Quels sont vos domaines de compétences ?

J’assiste mes clients devant les juridictions judiciaires et les autorités administratives indépendantes (AMF notamment) ou à l’occasion d’arbitrages internes dans tous les litiges de la vie des affaires : conflits entre actionnaires, litiges post-acquisition, contentieux portant sur l’exécution de protocoles stratégiques, procédures mettant en cause la responsabilité de dirigeants, procédure de sanction devant l’AMF, notamment.

Quelles sont, selon vous, les actualités marquantes des derniers mois dans ces secteurs d'activité ?

La montée de l’activisme en Europe, et notamment en France, tendance qui s’est encore illustrée cet été avec la montée d’Eliott au capital d’Altran ou celle de Third Point au capital d’EssilorLuxottica ; ces situations impactent tant l’activité contentieuse que l’activité de conseil des cabinets d’affaires puisqu’elles nous conduisent, en amont des situations de conflit, à repenser avec nos clients leurs règles de gouvernance.

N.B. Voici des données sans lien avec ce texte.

theorem witness_StoringInstructionsFrame :
    exec (.lt .immediate .immediate .position) (img [1107, 1, 2, 5]) =
      .next ((((img [1107, 1, 2, 5]).store 5 1)).setIp 4) ∧
    destAddr .position 3 (img [1107, 1, 2, 5]) = .ok 5 ∧
    exec (.eq .immediate .immediate .immediate) (img [11108, 1, 2, 5]) =
      .next ((img [11108, 1, 2, 5]).setSt .faulted) ∧
    destAddr .immediate 3 (img [11108, 1, 2, 5]) = .error .immWrite := ⟨rfl, rfl, rfl, rfl⟩

theorem witness_NonStoringInstructionsFrame :
    exec (.out .immediate .position .position) (img [104, 5]) = .next ((img [104, 5]).setSt .hasOutput) ∧
    exec (.jt .immediate .immediate .position) (img [1105, 1, 7]) = .next ((img [1105, 1, 7]).setIp 7) ∧
    exec (.arb .immediate .position .position) (img [109, 19]) = .next (((img [109, 19]).setRb 19).setIp 2) :=
  ⟨rfl, rfl, rfl⟩

/-- A step that faults at decode, one that faults after a successful decode, and a fault of each other kind. -/
theorem witness_FaultsArePrecise :
    (img [399]).st = .running ∧ decode ((img [399]).mem.read 0) = .error .mode ∧
    step (img [399]) = .next ((img [399]).setSt .faulted) ∧
    (img [11108, 7, 7, 0]).st = .running ∧
    decode ((img [11108, 7, 7, 0]).mem.read 0) = .ok (.eq .immediate .immediate .immediate) ∧
    step (img [11108, 7, 7, 0]) =
      .next ((latch (.eq .immediate .immediate .immediate) (img [11108, 7, 7, 0])).setSt .faulted) ∧
    (resumeInput 1 (suspended .awaitingInput .inp .immediate [103, 5])).st = .faulted ∧
    (resumeOutput (suspended .hasOutput .out .position [4, -1])).1.st = .faulted ∧
    (supplyOutOfTurn { img [99] with params := { memLimit := 9, misorderSupply := .fault } }).st = .faulted :=
  ⟨rfl, rfl, rfl, rfl, rfl, rfl, rfl, rfl, rfl⟩

theorem witness_OnlyArbChangesRelativeBase :
    step (img [109, 19]) = .next (((latch (.arb .immediate .position .position) (img [109, 19])).setRb 19).setIp 2) ∧
    ((latch (.arb .immediate .position .position) (img [109, 19])).setRb 19).rb ≠ (img [109, 19]).rb ∧
    poke 0 1 (img [99]) = .next ((img [99]).store 0 1) ∧
    load Params.standard Dir.atReset [99] = .next (img [99]) ∧
    perform 0 .duplicate (img [99]) = .next (img [99], .machine (img [99])) :=
  ⟨rfl, by decide, rfl, rfl, rfl⟩

/-- The clauses about the engine steps of a command, and about commands that run none: `rb` moves from 0 to 19 with the
one step more, an ARB; RUN, SUPPLY and CONSUME are out of turn on the last three machines. -/
theorem witness_OnlyArbChangesRelativeBase_commands :
    perform 0 .run (img [109, 19]) = .next (img [109, 19], .notReturned) ∧
    perform 1 .run (img [109, 19]) =
      .next (((latch (.arb .immediate .position .position) (img [109, 19])).setRb 19).setIp 2, .notReturned) ∧
    (((latch (.arb .immediate .position .position) (img [109, 19])).setRb 19).setIp 2).rb ≠ (img [109, 19]).rb ∧
    RunsEngine .run (img [109, 19]) ∧ ¬ RunsEngine .state (img [109, 19]) ∧ ¬ RunsEngine (.peek 0) (img [109, 19]) ∧
    ¬ RunsEngine (.supply 5) (img [109, 19]) ∧ ¬ RunsEngine .run ((img [99]).setSt .halted) ∧
    ¬ RunsEngine .consume (img [99]) ∧ perform 3 .consume (img [99]) = .next (img [99], .noValue) :=
  ⟨rfl, rfl, by decide, rfl, by decide, by decide, by decide, by decide, by decide, rfl⟩

/-- The clauses about what depends on `rb`: a negative base and an address that is none; HLT in Relative modes it does
not use; a pending IN that is not in Relative mode. -/
theorem witness_OnlyArbChangesRelativeBase_reads :
    ((0 : Nat) : Int) = wMax.toInt + { img [] with rb := -wMax }.rb.toInt ∧ 0 ≤ addrMax ∧
    Instr.opcode (.hlt .relative .relative .relative) ≠ .arb ∧ NoRelativeSlot (.hlt .relative .relative .relative) ∧
    NoRelativeSlot (.eq .immediate .position .immediate) ∧ ¬ NoRelativeSlot (.eq .immediate .relative .immediate) ∧
    decode ((img [22299]).mem.read (img [22299]).ip) = .ok (.hlt .relative .relative .relative) ∧
    (suspended .awaitingInput .inp .position [3, 0, 99]).dir.mode1 ≠ .relative := by decide

theorem witness_LengthOnlyGrows :
    step (img [1101, 1, 2, 9]) =
      .next (((latch (.add .immediate .immediate .position) (img [1101, 1, 2, 9])).store 9 3).setIp 4) := rfl

theorem witness_ExecStateTransitions :
    load Params.standard Dir.atReset [99] = .next (img [99]) ∧
    (img [99]).st = .running ∧ step (img [99]) =
      .next ((latch (.hlt .position .position .position) (img [99])).setSt .halted) ∧
    perform 0 (.poke 0 1) (img [99]) = .next ((img [99]).store 0 1, .done) ∧
    ((img [99]).setSt .halted).Terminal ∧
    perform 0 .run ((img [99]).setSt .halted) = .next ((img [99]).setSt .halted, .done) :=
  ⟨rfl, rfl, rfl, rfl, .inl rfl, rfl⟩

theorem witness_TerminalStatesAreFinal :
    ((img [99]).setSt .faulted).Terminal ∧ ∀ n a v, (n, Command.poke a v) ∉ [(3, Command.run), (0, Command.consume)] :=
  ⟨.inr rfl, by intro n a v h; simp at h⟩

Autre évolution significative, la création des chambres commerciales internationales au sein du tribunal de commerce et de la Cour d’appel de Paris. Ces chambres sont un puissant facteur d’attractivité de la place de Paris ; elles innovent un nouveau type de procédure, plus proches des standards internationaux en matière de règlement des litiges commerciaux. 

D’un point de vue législatif, la loi Justice, la loi Pacte ainsi que la loi de simplification, de clarification et d’actualisation du droit des sociétés. La loi de transposition de la directive sur le secret des affaires contient également des avancées intéressantes en matière de procédure, notamment en ce qui concerne les modalités de levée de séquestres ordonnés sur le fondement de l’article 145 du Code de procédure civile.

Enfin, le Rapport Gauvain sur la protection contre les lois et mesures à portée extraterritoriale retient toute mon attention, notamment en ce qui concerne la confidentialité des avis des juristes d’entreprise ; j’espère qu’il permettra enfin à la France de se doter de règles permettant aux juristes d’entreprise de travailler efficacement et en toute sécurité.

Qui conseillez-vous ?

Je représente des banques, des sociétés cotés et non cotées, issues de secteurs d’activités très variés (grande distribution, médias, luxe, télécoms, hôtellerie, etc…), ainsi que des groupes familiaux, des dirigeants et quelques fonds.

Quels sont vos objectifs pour ce cabinet ?

Contribuer à renforcer la pluridisciplinarité du cabinet et les liens qui existent entre Mayer Brown Paris et les bureaux de Mayer Brown à l’étranger, dans l’intérêt de notre clientèle locale comme internationale.